Subject: Re: SMP re-eetrancy in "bottom half" drivers
To: Jonathan Stone <jonathan@dsg.stanford.edu>
From: Stephan Uphoff <ups@tree.com>
List: tech-net
Date: 05/17/2005 18:53:45
On Tue, 2005-05-17 at 16:53, Jonathan Stone wrote:
> In message <1116360410.7597.680.camel@palm>,
> Stephan Uphoff writes:
> 
> >While there are no IPLs in FreeBSD any more - part of the concept kind
> >of survived the transformation.
> >The interrupt handlers (with exceptions) normally do not call any device
> >driver functions. Instead they schedules an interrupt thread that is
> >responsible for calling the device driver's interrupt function.
> >The priorities of the interrupt threads are loosely based on previous
> >spl levels allowing interrupt threads with better priority to interrupt
> >(preempt) threads with lower priority.
> 
> But of course.  I've had a few private discussions with Robert Watson
> and Sam Leffler about this issue, and about what FreeBSD-5 has done.
> If I could've made it to BSDCan, I would gladly have had more.

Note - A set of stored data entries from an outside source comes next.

/-- The first level that ends with a count above 1, `m`, counts down and control returns to its start: the levels before it that end are
exhausted, those after it untouched. -/
theorem loopEval_returns {a : Word} {k i m : Nat} {c : Cpu} (him : i ≤ m) (hmk : m < i + k) (hm : LoopEnds a c m) (h1 : mGet 0 c.lc m ≠ 1)
    (hl : ∀ j, i ≤ j → j < m → LoopEnds a c j → mGet 0 c.lc j = 1) :
    (loopEval a k i c).pc = mGet 0 c.ls m ∧ mGet 0 (loopEval a k i c).lc m = mGet 0 c.lc m - 1 ∧
      (∀ j, i ≤ j → j < m → LoopEnds a c j → mGet 0 (loopEval a k i c).lc j = 0) ∧
      ∀ j, m < j → mGet 0 (loopEval a k i c).lc j = mGet 0 c.lc j := by
  induction k generalizing i c with
  | zero => omega
  | succ k ih =>
    rcases Nat.eq_or_lt_of_le him with rfl | hlt
    · rw [loopEval_again hm h1]
      exact ⟨rfl, mGet_mPut_same _ _ _ _, fun j _ _ => by omega, fun j hj => mGet_mPut_other _ _ _ _ _ _ (by omega)⟩
    · by_cases he : LoopEnds a c i
      · have hi := hl i (Nat.le_refl i) hlt he
        obtain ⟨hpc, hlc, hbelow, habove⟩ := ih (c := usedUp i c) hlt (by omega) ((usedUp_ends (by omega)).2 hm)
          (by rwa [usedUp_lc_other c (by omega)])
          fun j hij hjm hj => by rw [usedUp_lc_other c (by omega)]; exact hl j (by omega) hjm ((usedUp_ends (by omega)).1 hj)
        rw [loopEval_last he hi]
        refine ⟨hpc, by rw [hlc, usedUp_lc_other c (by omega)], fun j hij hjm hj => ?_, fun j hj => ?_⟩
        · rcases Nat.eq_or_lt_of_le hij with rfl | hij
          · rw [loopEval_lc_below (Nat.lt_succ_self _), usedUp_lc_same]
          · exact hbelow j hij hjm ((usedUp_ends (by omega)).2 hj)
        · rw [habove j hj, usedUp_lc_other c (by omega)]
      · obtain ⟨hpc, hlc, hbelow, habove⟩ := ih hlt (by omega) hm h1 fun j hij => hl j (by omega)
        rw [loopEval_skip he]
        refine ⟨hpc, hlc, fun j hij hjm hj => hbelow j ?_ hjm hj, habove⟩
        exact Nat.lt_of_le_of_ne hij fun h => he (h ▸ hj)

/-- Where every level that ends has count 1, all of them are exhausted and control falls through. -/
theorem loopEval_exhausts {a : Word} {k i : Nat} {c : Cpu} (hl : ∀ j, i ≤ j → j < i + k → LoopEnds a c j → mGet 0 c.lc j = 1) :
    (loopEval a k i c).pc = a + 4 ∧ ∀ j, i ≤ j → j < i + k → LoopEnds a c j → mGet 0 (loopEval a k i c).lc j = 0 := by
  induction k generalizing i c with
  | zero => exact ⟨rfl, fun j _ _ => by omega⟩
  | succ k ih =>
    by_cases he : LoopEnds a c i
    · have hi := hl i (Nat.le_refl i) (by omega) he
      obtain ⟨hpc, hzero⟩ := ih (i := i + 1) (c := usedUp i c) fun j hij hjk hj => by
        rw [usedUp_lc_other c (by omega)]; exact hl j (by omega) (by omega) ((usedUp_ends (by omega)).1 hj)
      rw [loopEval_last he hi]
      refine ⟨hpc, fun j hij hjk hj => ?_⟩
      rcases Nat.eq_or_lt_of_le hij with rfl | hij
      · rw [loopEval_lc_below (Nat.lt_succ_self _), usedUp_lc_same]
      · exact hzero j hij (by omega) ((usedUp_ends (by omega)).2 hj)
    · obtain ⟨hpc, hzero⟩ := ih (i := i + 1) (c := c) fun j hij hjk => hl j (by omega) (by omega)
      rw [loopEval_skip he]
      refine ⟨hpc, fun j hij hjk hj => hzero j ?_ (by omega) hj⟩
      exact Nat.lt_of_le_of_ne hij fun h => he (h ▸ hj)

/-! ## The loop counts at a retirement (04 R91) -/

/-- Loop evaluation reads the loop registers alone, and leaves the same counts. -/
theorem loopEval_lc_congr {c d : Cpu} (a : Word) (k i : Nat) (h1 : d.le = c.le) (h2 : d.lc = c.lc) :
    (loopEval a k i d).lc = (loopEval a k i c).lc := by
  induction k generalizing i c d with
  | zero => exact h2
  | succ k ih =>
    unfold loopEval
    rw [h1, h2]
    split
    · split
      · exact ih (i + 1) (by simp) (by simp)
      · rfl
    · exact ih (i + 1) h1 h2

/-- A hart whose control has gone on: to an address, or to where loop evaluation sends it. -/
def wentOn (next : Option Word) (c : Cpu) : Cpu :=
  match next with
  | some pc => { c with pc := pc }
  | none => loopEval c.pc 3 0 c

@[simp] theorem wentOn_some (pc : Word) (c : Cpu) : wentOn (some pc) c = { c with pc := pc } := rfl
@[simp] theorem wentOn_none (c : Cpu) : wentOn none c = loopEval c.pc 3 0 c := rfl

theorem wentOn_lc_congr {c d : Cpu} (next : Option Word) (hp : d.pc = c.pc) (h1 : d.le = c.le) (h2 : d.lc = c.lc) :
    (wentOn next d).lc = (wentOn next c).lc := by
  cases next with
  | some _ => exact h2
  | none => rw [wentOn_none, wentOn_none, hp]; exact loopEval_lc_congr c.pc 3 0 h1 h2

theorem retireCpu_lc (n : Nat) (next : Option Word) (c : Cpu) : (retireCpu n next c).lc = (wentOn next c).lc := by
  have h (d : Cpu) : (stepped (retryDone n d)).lc = d.lc := by unfold retryDone; split <;> rfl
  cases next <;> exact h _

theorem retire_lc (h : Hart) (next : Option Word) (s : State) : (cpuOf (retire h next s) h).lc = (wentOn next (cpuOf s h)).lc := by
  cases h with
  | core n =>
    rw [retire_core, (HartWork.countEv n 1 1 _).hart.lc, cpuOf_modCpu_same]
    exact retireCpu_lc _ _ _
  | prv n =>
    obtain ⟨hle, hlc, -⟩ := ageProducts_loops (cpuOf s (.prv n))
    show (cpuOf (modCpu (.prv n) _ s) (.prv n)).lc = _
    rw [cpuOf_modCpu_same, retireCpu_lc, wentOn_lc_congr next (ageProducts_pc _) hle hlc]

theorem retired_lc (h : Hart) (e : WinEntry) (old : Cpu) (next : Option Word) (s : State) :
    (cpuOf (retired h e old next s) h).lc = (wentOn next (cpuOf s h)).lc := by
  cases h with
  | prv n => exact retire_lc (.prv n) next s
  | core n =>
    refine (HartWork.resolve n e next.isSome _).1.hart.lc.trans ?_
    rw [retire_lc, cpuOf_modCpu_same]
    have t := TlbOnly.fetchTouch old (cpuOf s (.core n))
    generalize Machine.fetchTouch old (cpuOf s (.core n)) = d at t ⊢
    exact wentOn_lc_congr next (by rw [t]) (by rw [t]) (by rw [t])

/-! ## A ready instruction, whatever it does and wherever it goes -/

theorem ready_wellFormed {h : Hart} {i : Instr} {s : State} (hr : ready h i s = true) : wellFormed i = true := by
  simp only [ready, legal, Bool.and_eq_true] at hr
  obtain ⟨-, ⟨hw, -⟩, -⟩ := hr
  exact hw

/-- How an instruction ends that completes: a transfer of control to an address, or falling through. -/
def doneAt : Option Word → Done
  | some pc => .jump pc
  | none => .seq

/-- A ready instruction whose effect leaves `t` and completes: its hart, its frame, and where control goes. -/
theorem run_retires {h : Hart} {i : Instr} {s t : State} {body : State → State × Done} {w : Writes} {next : Option Word}
    (hr : ready h i s = true) (hb : body (started h i s) = (t, doneAt next)) (hk : Kept h w (started h i s) t)
    (hm : MemKept (started h i s) t) :
    ∃ u, run h i body s = .next u ∧ RegsKept (cpuOf t h) (cpuOf u h) ∧ Kept h w s u ∧ MemKept (walked h s) u ∧
      (cpuOf u h).pc = (wentOn next (cpuOf t h)).pc ∧ (cpuOf u h).lc = (wentOn next (cpuOf t h)).lc := by
  obtain ⟨k, m, -⟩ := started_work (ready_delivers hr)
  have hf (e : WinEntry) (old : Cpu) : finish h e old t (doneAt next) = retired h e old next t := by cases next <;> rfl
  refine ⟨_, run_ready body hr, ?_⟩
  rw [hb, ready_walked hr, hf]
  exact ⟨retired_regs h _ _ next t, k.kept.between hk (retired_kept h _ _ next t), (m.trans hm).trans (retired_memKept h _ _ next t),
    (retired_pc h _ _ next t).trans (by cases next <;> rfl), retired_lc h _ _ next t⟩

Great - not everyone looks at FreeBSD sources in such detail.

> 
> 
> OSF/1 aka Ditigal Unix aka Tru64 did something similar to the above;
> if (dim) memory serves, they called it part of their two-level
> scheduler.  However, that approach has one *huge* drawback: on any
> architecture that doesn't have an address-space ID, the context-switch
> costs are prohibitive.  (I'm simplifying, but you get the point).
> 
> I've also heard the GSN (HIPPI on steroids) throughput numbers on IRIX
> relied heavily on high-context switch and interrupt-service rates,
> from a combination of good memory bandwidth, good caches, and ASIDs
> (both from IRIX engineers and former colleagues working on what was
> then SimOS/DISCO and is now VMware; but its been so long I'm unsure of
> the details).
> 
> anyway...
> 
> i386 and amd64 are two very popular architectures which don't have
> ASIDs.  Basedon prior experience, measurement of interrupt rates with
> current gig-e and early 10GbE NICS, and speaking just personally: I'd
> rule out that approach as a non-starter, at least as an MI solution.
> Unless, that is, one opts for something like run-to-completion to
> amortize the cost of the context-switch to an interrupt thread.
> 
> It's hard to go into more detail on my own opinions without recapping
> various private discussions; and of course I'd need to check with the
> other parties involved before doing that.

No need to.
We both agree on the cost of context switches and talked to some of the
same people. This being said there is no need to change the MMU for an
interrupt thread (the kernel is always mapped on x86 - gentle
clue-by-four as requested) but FreeBSD's context switch is not as light
as it could be.
Sun also had a neat trick to avoid most context switches in interrupts
and hopefully FreeBSD can do something similar soon.
Another problem is that currently all interrupts need to be masked
before the corresponding interrupt threads are scheduled.

> 
> [...]
> 
> >One level may be a little extreme since you may run into trouble with
> >pmap operations in drivers that need interprocessor interrupts for TLB
> >shootdowns.
> >Serial devices (and others) may also take a dim few on the latency
> >issues this may cause.
> 
> Yes, exactly.  How to address that, whilst also keeping both important
> contributors and hardware devices happy, is one of the large missing
> pieces.  

I spend quite some time recently looking at the NetBSD x86 spl code.
Some of the recent changes to fix race conditions added some extra
interrupt enable/disable operations to common code paths.
These are relatively expensive operations and I would like to eventually
rewrite the regular spl code paths to be able to run with interrupts
always enabled. This being said my track record on actually getting any
time for my NetBSD projects is not great this year :-(.
I am still recovering from BSDCan but should be able to think more
constructively about the SMP driver problem in a few days.

> One might even make a case that the work done in NetBSD so
> far, to improve parallelism for userspace code just might be
> detrimental to improved SMP parallelism in the kernel.  I don't want
> to go that far myself, though.

Mhhh - I only recall vaguely that I was not to happy about threads being
pinned to a CPU to keep SA happy on SMP. However I have not looked at SA
for a long,long time and may be totally wrong here.
Is this what you are referring to?
( If this is not the problem then could you please return the
clue-by-four )

Stephan